# [Description of the task]
Gather all lines in the data that hold the string "only".

# [Records provided]
----------------------------------------

-- ==== Sys2Proof/Laws/Cipher.lean ====
section
/-! SUPPORT. The cipher engine and the token codec: the table stays a permutation, the generator ignores the data, and
what the hex text reads back as. -/

namespace Sys2Proof.Machine

/-! ### The table -/

theorem tableSwap_perm (t : Vector Byte 256) (i j : Byte) (h : tableIsPermutation t) :
    tableIsPermutation (tableSwap t i j) := by
  intro v
  rw [← h v]
  have hp : (tableSwap t i j).Perm t := Vector.swap_perm _ _
  exact hp.toArray.toList.count_eq v

theorem identityTable_perm : tableIsPermutation identityTable := by
  have h1 : identityTable.toList = (List.finRange 256).map fun i => BitVec.ofNat 8 i.val := by
    rw [identityTable, Vector.toList_ofFn, List.ofFn_eq_map]
  intro v
  rw [h1]
  apply List.count_eq_one_of_mem
  · refine (List.nodup_finRange 256).map ?_
    intro a b hab
    have := congrArg BitVec.toNat hab
    simp only [BitVec.toNat_ofNat] at this
    rw [Nat.mod_eq_of_lt a.isLt, Nat.mod_eq_of_lt b.isLt] at this
    exact Fin.ext this
  · refine List.mem_map.2 ⟨⟨v.toNat, v.isLt⟩, List.mem_finRange _, ?_⟩
    simp

theorem ksaRound_perm (k : Bytes) (acc : Vector Byte 256 × Byte) (i : Nat) (h : tableIsPermutation acc.1) :
    tableIsPermutation (ksaRound k acc i).1 := tableSwap_perm _ _ _ h

theorem ksaTable_perm (k : Bytes) : tableIsPermutation (ksaTable k) := by
  have : ∀ (l : List Nat) (acc : Vector Byte 256 × Byte), tableIsPermutation acc.1 →
      tableIsPermutation (l.foldl (ksaRound k) acc).1 := by
    intro l
    induction l with
    | nil => exact fun _ h => h
    | cons a l ih => exact fun acc h => ih _ (ksaRound_perm k acc a h)
  exact this _ _ identityTable_perm

/-- Every key schedule, under either reading of the empty key, leaves a permutation (R36). -/
theorem keyScheduleWith_perm (rule : EmptyKeyRule) (key : Bytes) :
    tableIsPermutation (keyScheduleWith rule key).table := by
  unfold keyScheduleWith
  split
  · cases rule
    · exact identityTable_perm
    · exact ksaTable_perm _
  · exact ksaTable_perm _

theorem keystreamStep_perm (c : CipherState) (h : tableIsPermutation c.table) :
    tableIsPermutation (keystreamStep c).2.table := tableSwap_perm _ _ _ h

/-- Ciphering keeps the table a permutation (R36). -/
theorem crypt_perm (data : Bytes) (c : CipherState) (h : tableIsPermutation c.table) :
    tableIsPermutation (crypt c data).2.table := by
  induction data generalizing c with
  | nil => exact h
  | cons d rest ih => exact ih _ (keystreamStep_perm c h)

/-! ### The generator -/

@[simp] theorem crypt_length (c : CipherState) (data : Bytes) : (crypt c data).1.length = data.length := by
  induction data generalizing c with
  | nil => rfl
  | cons d rest ih => simp [crypt, ih]

/-- The advanced context depends on the number of bytes only (R135). -/
theorem crypt_state_eq (c : CipherState) (a b : Bytes) (h : a.length = b.length) : (crypt c a).2 = (crypt c b).2 := by
  induction a generalizing b c with
  | nil => cases b with
    | nil => rfl
    | cons => simp at h
  | cons x a ih => cases b with
    | nil => simp at h
    | cons y b => exact ih _ _ (by simpa using h)

/-- Ciphering twice from one context gives the data back (R136). -/
theorem crypt_crypt (c : CipherState) (data : Bytes) : (crypt c (crypt c data).1).1 = data := by
  induction data generalizing c with
  | nil => rfl
  | cons d rest ih =>
    simp only [crypt, ih, List.cons.injEq, and_true]
    rw [BitVec.xor_assoc, BitVec.xor_self, BitVec.xor_zero]

theorem crypt_append (c : CipherState) (a b : Bytes) :
    crypt c (a ++ b) = ((crypt c a).1 ++ (crypt (crypt c a).2 b).1, (crypt (crypt c a).2 b).2) := by
  induction a generalizing c with
  | nil => rfl
  | cons d rest ih => simp only [List.cons_append, crypt, ih]

@[simp] theorem cryptFresh_length (key data : Bytes) : (cryptFresh key data).length = data.length := crypt_length _ _

@[simp] theorem cryptFresh_cryptFresh (key data : Bytes) : cryptFresh key (cryptFresh key data) = data :=
  crypt_crypt _ _

/-! ### Hexadecimal text -/

@[simp] theorem hexEnc_length (b : Bytes) : (hexEnc b).length = 2 * b.length := by
  induction b with
  | nil => rfl
  | cons a rest ih => simp [hexEnc, ih]; omega

theorem hexDigit_mem (n : Nat) (h : n < 16) : hexDigit n ∈ hexAlphabet := by
  interval_cases n <;> decide

theorem hexValue_hexDigit (n : Nat) (h : n < 16) : hexValue (hexDigit n) = some n := by
  interval_cases n <;> decide

theorem hexPairs_hexEnc (b : Bytes) : hexPairs (hexEnc b) = .ok b := by
  induction b with
  | nil => rfl
  | cons a rest ih =>
    have := a.isLt
    simp only [hexEnc, hexPairs, hexValue_hexDigit _ (show a.toNat / 16 < 16 by omega),
      hexValue_hexDigit _ (Nat.mod_lt _ (by omega)), ih, bind, Except.bind, pure, Except.pure,
      Nat.div_add_mod]
    simp

/-- Hex text reads back (R101). -/
theorem hexDec_hexEnc (b : Bytes) : hexDec (hexEnc b) = .ok b := by
  simp [hexDec, hexPairs_hexEnc]

/-- A byte has a hex value exactly when it is a hex digit of either case (R101). -/
theorem hexValue_isSome (c : Byte) : (hexValue c).isSome = true ↔ IsHexChar c := by
  revert c; decide

theorem hexPairs_append (a b c : Bytes) (ha : hexPairs a = .ok b) : hexPairs (a ++ c) = (hexPairs c).map (b ++ ·) := by
  induction a using hexPairs.induct generalizing b with
  | case1 => cases ha; cases h : hexPairs c <;> simp [h, Except.map]
  | case2 => cases ha
  | case3 hi lo rest h l hh hl ih =>
    simp only [hexPairs, hh, hl, bind, Except.bind, pure, Except.pure] at ha
    split at ha
    · cases ha
    · next bs hb =>
      cases ha
      simp only [List.cons_append, hexPairs, hh, hl, ih bs hb, bind, Except.bind, pure, Except.pure]
      cases hexPairs c <;> rfl
  | case4 hi lo rest hn =>
    simp [hexPairs] at ha

end Sys2Proof.Machine
end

----------------------------------------

# [Answer area]
    simp only [BitVec.toNat_ofNat] at this
/-- The advanced context depends on the number of bytes only (R135). -/
    simp only [crypt, ih, List.cons.injEq, and_true]
  | cons d rest ih => simp only [List.cons_append, crypt, ih]
    simp only [hexEnc, hexPairs, hexValue_hexDigit _ (show a.toNat / 16 < 16 by omega),
    simp only [hexPairs, hh, hl, bind, Except.bind, pure, Except.pure] at ha
      simp only [List.cons_append, hexPairs, hh, hl, ih bs hb, bind, Except.bind, pure, Except.pure]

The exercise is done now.